def State.stepResults_foot : Nat := 0x1000000000000000000000000000000007e000000003011a00000000000000000000000000000000004000000000000000000000000000000000000000000090080180
theorem State.stepResults_frame (hm : Sub State.stepResults_foot m) (h : Frame m s0 s) :
    ∀ a1 a2, Frame m s0 (State.stepResults s a1 a2) := by
  intro a1 a2
  have s_State_setThm : Sub State.setThm_foot m := hm.of (by decide)
  have s_State_bandStep : Sub State.bandStep_foot m := hm.of (by decide)
  have s_State_refreshL : Sub State.refreshL_foot m := hm.of (by decide)
  have s_State_publishL : Sub State.publishL_foot m := hm.of (by decide)
  have s_State_showX : Sub State.showX_foot m := hm.of (by decide)
  have s_State_sendPlate : Sub State.sendPlate_foot m := hm.of (by decide)
  have k_THM_STAT_throttle : Has m THM_STAT_throttle := hm.has 11 10 rfl (by decide)
  have k_THM_STAT_warn : Has m THM_STAT_warn := hm.has 11 9 rfl (by decide)
  unfold State.stepResults
  repeat' first
    | with_reducible assumption
    | (extract_lets -underBinder +onlyGivenNames x; have u : True := (by clear_value x; guard_hyp x :ₛ State; trivial); clear u; refine Frame.cut (m := m) (s0 := s0) (t := x) ?_ ?_; (on_goal 1 => subst x); (on_goal 2 => (intro hx; clear_value x)))
    | (extract_lets -underBinder +onlyGivenNames n; first | clear_value n | subst n)
    | with_reducible refine Frame.ite ?_ ?_
    | with_reducible refine wr_frame (by with_reducible assumption) ?_ _ _
    | with_reducible refine State.setThm_frame s_State_setThm ?_ _
    | with_reducible refine State.bandStep_frame s_State_bandStep ?_
    | with_reducible refine State.refreshL_frame s_State_refreshL ?_
    | with_reducible refine State.publishL_frame s_State_publishL ?_
    | with_reducible refine State.showX_frame s_State_showX ?_ _
    | with_reducible refine State.sendPlate_frame s_State_sendPlate ?_ _ _

def State.stepNext_foot : Nat := 0x10000000000000000000000000000000000010000000000000000000000000000000000000c000002021800000000000000000000000000000000000000000000000000000000008000000000000000000bd040180
theorem State.stepNext_frame (hm : Sub State.stepNext_foot m) (h : Frame m s0 s) :
    Frame m s0 (State.stepNext s) := by
  have s_State_setThm : Sub State.setThm_foot m := hm.of (by decide)
  have s_State_shutdown : Sub State.shutdown_foot m := hm.of (by decide)
  have s_State_startStep : Sub State.startStep_foot m := hm.of (by decide)
  have k_THM_STEP_STAT_pend : Has m THM_STEP_STAT_pend := hm.has 11 19 rfl (by decide)
  unfold State.stepNext
  repeat' first
    | with_reducible assumption
    | (extract_lets -underBinder +onlyGivenNames x; have u : True := (by clear_value x; guard_hyp x :ₛ State; trivial); clear u; refine Frame.cut (m := m) (s0 := s0) (t := x) ?_ ?_; (on_goal 1 => subst x); (on_goal 2 => (intro hx; clear_value x)))
    | (extract_lets -underBinder +onlyGivenNames n; first | clear_value n | subst n)
    | with_reducible refine Frame.ite ?_ ?_
    | with_reducible refine wr_frame (by with_reducible assumption) ?_ _ _
    | with_reducible refine State.setThm_frame s_State_setThm ?_ _
    | with_reducible refine State.shutdown_frame s_State_shutdown ?_ _ _ _
    | with_reducible refine State.startStep_frame s_State_startStep ?_ _
    | split

def thermalStepComplete_foot : Nat := 0x1000000000000000000000000000000000001000000000000000000000000001800007e000c00003313b800000000000000000000000000000000040000000000000000000000008000000000000000000bd0c0180
theorem thermalStepComplete_frame (hm : Sub thermalStepComplete_foot m) (h : Frame m s0 s) :
    Frame m s0 (thermalStepComplete s) := by
  have s_State_thmReinit : Sub State.thmReinit_foot m := hm.of (by decide)
  have s_State_arrFlags : Sub State.arrFlags_foot m := hm.of (by decide)
  have s_State_stepNext : Sub State.stepNext_foot m := hm.of (by decide)
  have s_State_stepResults : Sub State.stepResults_foot m := hm.of (by decide)
  unfold thermalStepComplete
  repeat' first
    | with_reducible assumption
    | (extract_lets -underBinder +onlyGivenNames x; have u : True := (by clear_value x; guard_hyp x :ₛ State; trivial); clear u; refine Frame.cut (m := m) (s0 := s0) (t := x) ?_ ?_; (on_goal 1 => subst x); (on_goal 2 => (intro hx; clear_value x)))
    | (extract_lets -underBinder +onlyGivenNames n; first | clear_value n | subst n)
    | with_reducible refine Frame.ite ?_ ?_
    | with_reducible refine State.thmReinit_frame s_State_thmReinit ?_ _ _
    | with_reducible refine State.arrFlags_frame s_State_arrFlags ?_ _ _ _
    | with_reducible refine State.stepNext_frame s_State_stepNext ?_
    | with_reducible refine State.stepResults_frame s_State_stepResults ?_ _ _
    | split

def State.beginRun_foot : Nat := 0x2000000000000000080000000000000000000000000000000000000000000000000000000000000000000000000000010080000
theorem State.beginRun_frame (hm : Sub State.beginRun_foot m) (h : Frame m s0 s) :
    ∀ a1, Frame m s0 (State.beginRun s a1) := by
  intro a1
  have s_State_setThm : Sub State.setThm_foot m := hm.of (by decide)
  have k_THM_RATE : Has m THM_RATE := hm.has 11 71 rfl (by decide)
  have k_THM_STAT_state : Has m THM_STAT_state := hm.has 11 5 rfl (by decide)
  have c_lpe : m.testBit 19 = true := hm.bit 19 (by decide)
  unfold State.beginRun
  repeat' first
    | with_reducible assumption
    | (extract_lets -underBinder +onlyGivenNames x; have u : True := (by clear_value x; guard_hyp x :ₛ State; trivial); clear u; refine Frame.cut (m := m) (s0 := s0) (t := x) ?_ ?_; (on_goal 1 => subst x); (on_goal 2 => (intro hx; clear_value x)))
    | (extract_lets -underBinder +onlyGivenNames n; first | clear_value n | subst n)
    | with_reducible refine Frame.ite ?_ ?_
    | with_reducible refine wr_frame (by with_reducible assumption) ?_ _ _
    | with_reducible refine State.setThm_frame s_State_setThm ?_ _
    | with_reducible exact Frame.set_lpe c_lpe (by with_reducible assumption)
    | with_reducible refine Frame.foldTo ?_ (fun s x hs => ?_)

def modelInit_foot : Nat := 0x2000000000000000080000000000000000000000000000000000000000000000000000000000000000000000000000010080000
theorem modelInit_frame (hm : Sub modelInit_foot m) (h : Frame m s0 s) :
    Frame m s0 (modelInit s) := by
  have s_State_beginRun : Sub State.beginRun_foot m := hm.of (by decide)
  unfold modelInit
  repeat' first
    | with_reducible assumption
    | with_reducible refine Frame.ite ?_ ?_
    | with_reducible refine State.beginRun_frame s_State_beginRun ?_ _
    | split

def reinitRecover_foot : Nat := 0x2000000000000000080000000000000000000000000000000000000000000000000000000000000000000000000000010080000
theorem reinitRecover_frame (hm : Sub reinitRecover_foot m) (h : Frame m s0 s) :
    Frame m s0 (reinitRecover s) := by
  have s_State_beginRun : Sub State.beginRun_foot m := hm.of (by decide)
  unfold reinitRecover
  repeat' first
    | with_reducible assumption
    | with_reducible refine Frame.ite ?_ ?_
    | with_reducible refine State.beginRun_frame s_State_beginRun ?_ _
    | split

def State.judgeAnchor_foot : Nat := 0x10000000000000000000000000000001780000000000000000000000000000000000000000000040000000000000000000000000000000000000000000000010000100
theorem State.judgeAnchor_frame (hm : Sub State.judgeAnchor_foot m) (h : Frame m s0 s) :
    ∀ a1 a2 a3, Frame m s0 (State.judgeAnchor s a1 a2 a3) := by
  intro a1 a2 a3
  have s_State_setThm : Sub State.setThm_foot m := hm.of (by decide)
  have s_State_emit : Sub State.emit_foot m := hm.of (by decide)
  have k_SNS_ANC_broken : Has m SNS_ANC_broken := hm.has 7 21 rfl (by decide)
  have k_THM_ANC_ST_dmod : Has m THM_ANC_ST_dmod := hm.has 11 66 rfl (by decide)
  have k_THM_ANC_ST_dnb : Has m THM_ANC_ST_dnb := hm.has 11 67 rfl (by decide)
  have k_THM_ANC_ST_nb_na : Has m THM_ANC_ST_nb_na := hm.has 11 68 rfl (by decide)
  have k_THM_ANC_ST_residual : Has m THM_ANC_ST_residual := hm.has 11 65 rfl (by decide)
  have k_THM_ANC_ST_run : Has m THM_ANC_ST_run := hm.has 11 70 rfl (by decide)
  unfold State.judgeAnchor
  repeat' first
    | with_reducible assumption
    | (extract_lets -underBinder +onlyGivenNames x; have u : True := (by clear_value x; guard_hyp x :ₛ State; trivial); clear u; refine Frame.cut (m := m) (s0 := s0) (t := x) ?_ ?_; (on_goal 1 => subst x); (on_goal 2 => (intro hx; clear_value x)))
    | (extract_lets -underBinder +onlyGivenNames n; first | clear_value n | subst n)
    | with_reducible refine Frame.ite ?_ ?_
    | with_reducible refine wr_frame (by with_reducible assumption) ?_ _ _
    | with_reducible refine State.setThm_frame s_State_setThm ?_ _
    | with_reducible refine State.emit_frame s_State_emit ?_ _ _ _
    | split

def anchorCorrection_foot : Nat := 0x10000000000000000000000000000001780000000000008000000000000000000000000000000040000000000000000000000000000000000000000000000010000100
theorem anchorCorrection_frame (hm : Sub anchorCorrection_foot m) (h : Frame m s0 s) :
    Frame m s0 (anchorCorrection s) := by
  have s_State_setThm : Sub State.setThm_foot m := hm.of (by decide)
  have s_State_judgeAnchor : Sub State.judgeAnchor_foot m := hm.of (by decide)
  have s_State_judgeBlind : Sub State.judgeBlind_foot m := hm.of (by decide)
  unfold anchorCorrection
  repeat' first
    | with_reducible assumption
    | (extract_lets -underBinder +onlyGivenNames x; have u : True := (by clear_value x; guard_hyp x :ₛ State; trivial); clear u; refine Frame.cut (m := m) (s0 := s0) (t := x) ?_ ?_; (on_goal 1 => subst x); (on_goal 2 => (intro hx; clear_value x)))
    | (extract_lets -underBinder +onlyGivenNames n; first | clear_value n | subst n)
    | with_reducible refine Frame.ite ?_ ?_
    | with_reducible refine State.setThm_frame s_State_setThm ?_ _
    | with_reducible refine State.judgeAnchor_frame s_State_judgeAnchor ?_ _ _ _
    | with_reducible refine State.judgeBlind_frame s_State_judgeBlind ?_
    | with_reducible refine Frame.foldTo ?_ (fun s x hs => ?_)
    | split

def State.conversionEffects_foot : Nat := 0x100000000000000000000000000000000000100000000000000000000000000000000640000000032122800000000000000000000000000000000040000000000000000000000008000000000000000000bd000180
theorem State.conversionEffects_frame (hm : Sub State.conversionEffects_foot m) (h : Frame m s0 s) :
    ∀ a1, Frame m s0 (State.conversionEffects s a1) := by
  intro a1
  have s_State_showL : Sub State.showL_foot m := hm.of (by decide)
  have s_State_setThm : Sub State.setThm_foot m := hm.of (by decide)
  have s_State_showHot : Sub State.showHot_foot m := hm.of (by decide)
  have s_State_bandRise : Sub State.bandRise_foot m := hm.of (by decide)
  have s_State_shutdown : Sub State.shutdown_foot m := hm.of (by decide)
  unfold State.conversionEffects
  repeat' first
    | with_reducible assumption
    | (extract_lets -underBinder +onlyGivenNames x; have u : True := (by clear_value x; guard_hyp x :ₛ State; trivial); clear u; refine Frame.cut (m := m) (s0 := s0) (t := x) ?_ ?_; (on_goal 1 => subst x); (on_goal 2 => (intro hx; clear_value x)))
    | (extract_lets -underBinder +onlyGivenNames n; first | clear_value n | subst n)
    | with_reducible refine Frame.ite ?_ ?_
    | with_reducible refine State.showL_frame s_State_showL ?_ _ _
    | with_reducible refine State.setThm_frame s_State_setThm ?_ _
    | with_reducible refine State.showHot_frame s_State_showHot ?_
    | with_reducible refine State.bandRise_frame s_State_bandRise ?_
    | with_reducible refine State.shutdown_frame s_State_shutdown ?_ _ _ _
    | split

def anchorConversion_foot : Nat := 0x100000000000000000000000000000000000100000000000000000000000000000000640000000032122800000000000000000000000000000000040000000000000000000000008000000000000000000bd020180
theorem anchorConversion_frame (hm : Sub anchorConversion_foot m) (h : Frame m s0 s) :
    ∀ a0 a1 a2, Frame m s0 (anchorConversion a0 a1 a2 s) := by
  intro a0 a1 a2
  have s_State_conversionEffects : Sub State.conversionEffects_foot m := hm.of (by decide)
  have c_sns : m.testBit 17 = true := hm.bit 17 (by decide)
  unfold anchorConversion
  repeat' first
    | with_reducible assumption
    | (extract_lets -underBinder +onlyGivenNames x; have u : True := (by clear_value x; guard_hyp x :ₛ State; trivial); clear u; refine Frame.cut (m := m) (s0 := s0) (t := x) ?_ ?_; (on_goal 1 => subst x); (on_goal 2 => (intro hx; clear_value x)))
    | (extract_lets -underBinder +onlyGivenNames n; first | clear_value n | subst n)
    | with_reducible refine Frame.ite ?_ ?_
    | with_reducible refine State.conversionEffects_frame s_State_conversionEffects ?_ _
    | with_reducible exact Frame.set_sns c_sns (by with_reducible assumption)
    | split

Task details - Within the material above, the line with "have c_lpe : m.testBit" opens the range and the line with "def modelInit_foot : Nat" closes it; reproduce that range word for word.

Solution below -
  have c_lpe : m.testBit 19 = true := hm.bit 19 (by decide)
  unfold State.beginRun
  repeat' first
    | with_reducible assumption
    | (extract_lets -underBinder +onlyGivenNames x; have u : True := (by clear_value x; guard_hyp x :ₛ State; trivial); clear u; refine Frame.cut (m := m) (s0 := s0) (t := x) ?_ ?_; (on_goal 1 => subst x); (on_goal 2 => (intro hx; clear_value x)))
    | (extract_lets -underBinder +onlyGivenNames n; first | clear_value n | subst n)
    | with_reducible refine Frame.ite ?_ ?_
    | with_reducible refine wr_frame (by with_reducible assumption) ?_ _ _
    | with_reducible refine State.setThm_frame s_State_setThm ?_ _
    | with_reducible exact Frame.set_lpe c_lpe (by with_reducible assumption)
    | with_reducible refine Frame.foldTo ?_ (fun s x hs => ?_)

def modelInit_foot : Nat := 0x2000000000000000080000000000000000000000000000000000000000000000000000000000000000000000000000010080000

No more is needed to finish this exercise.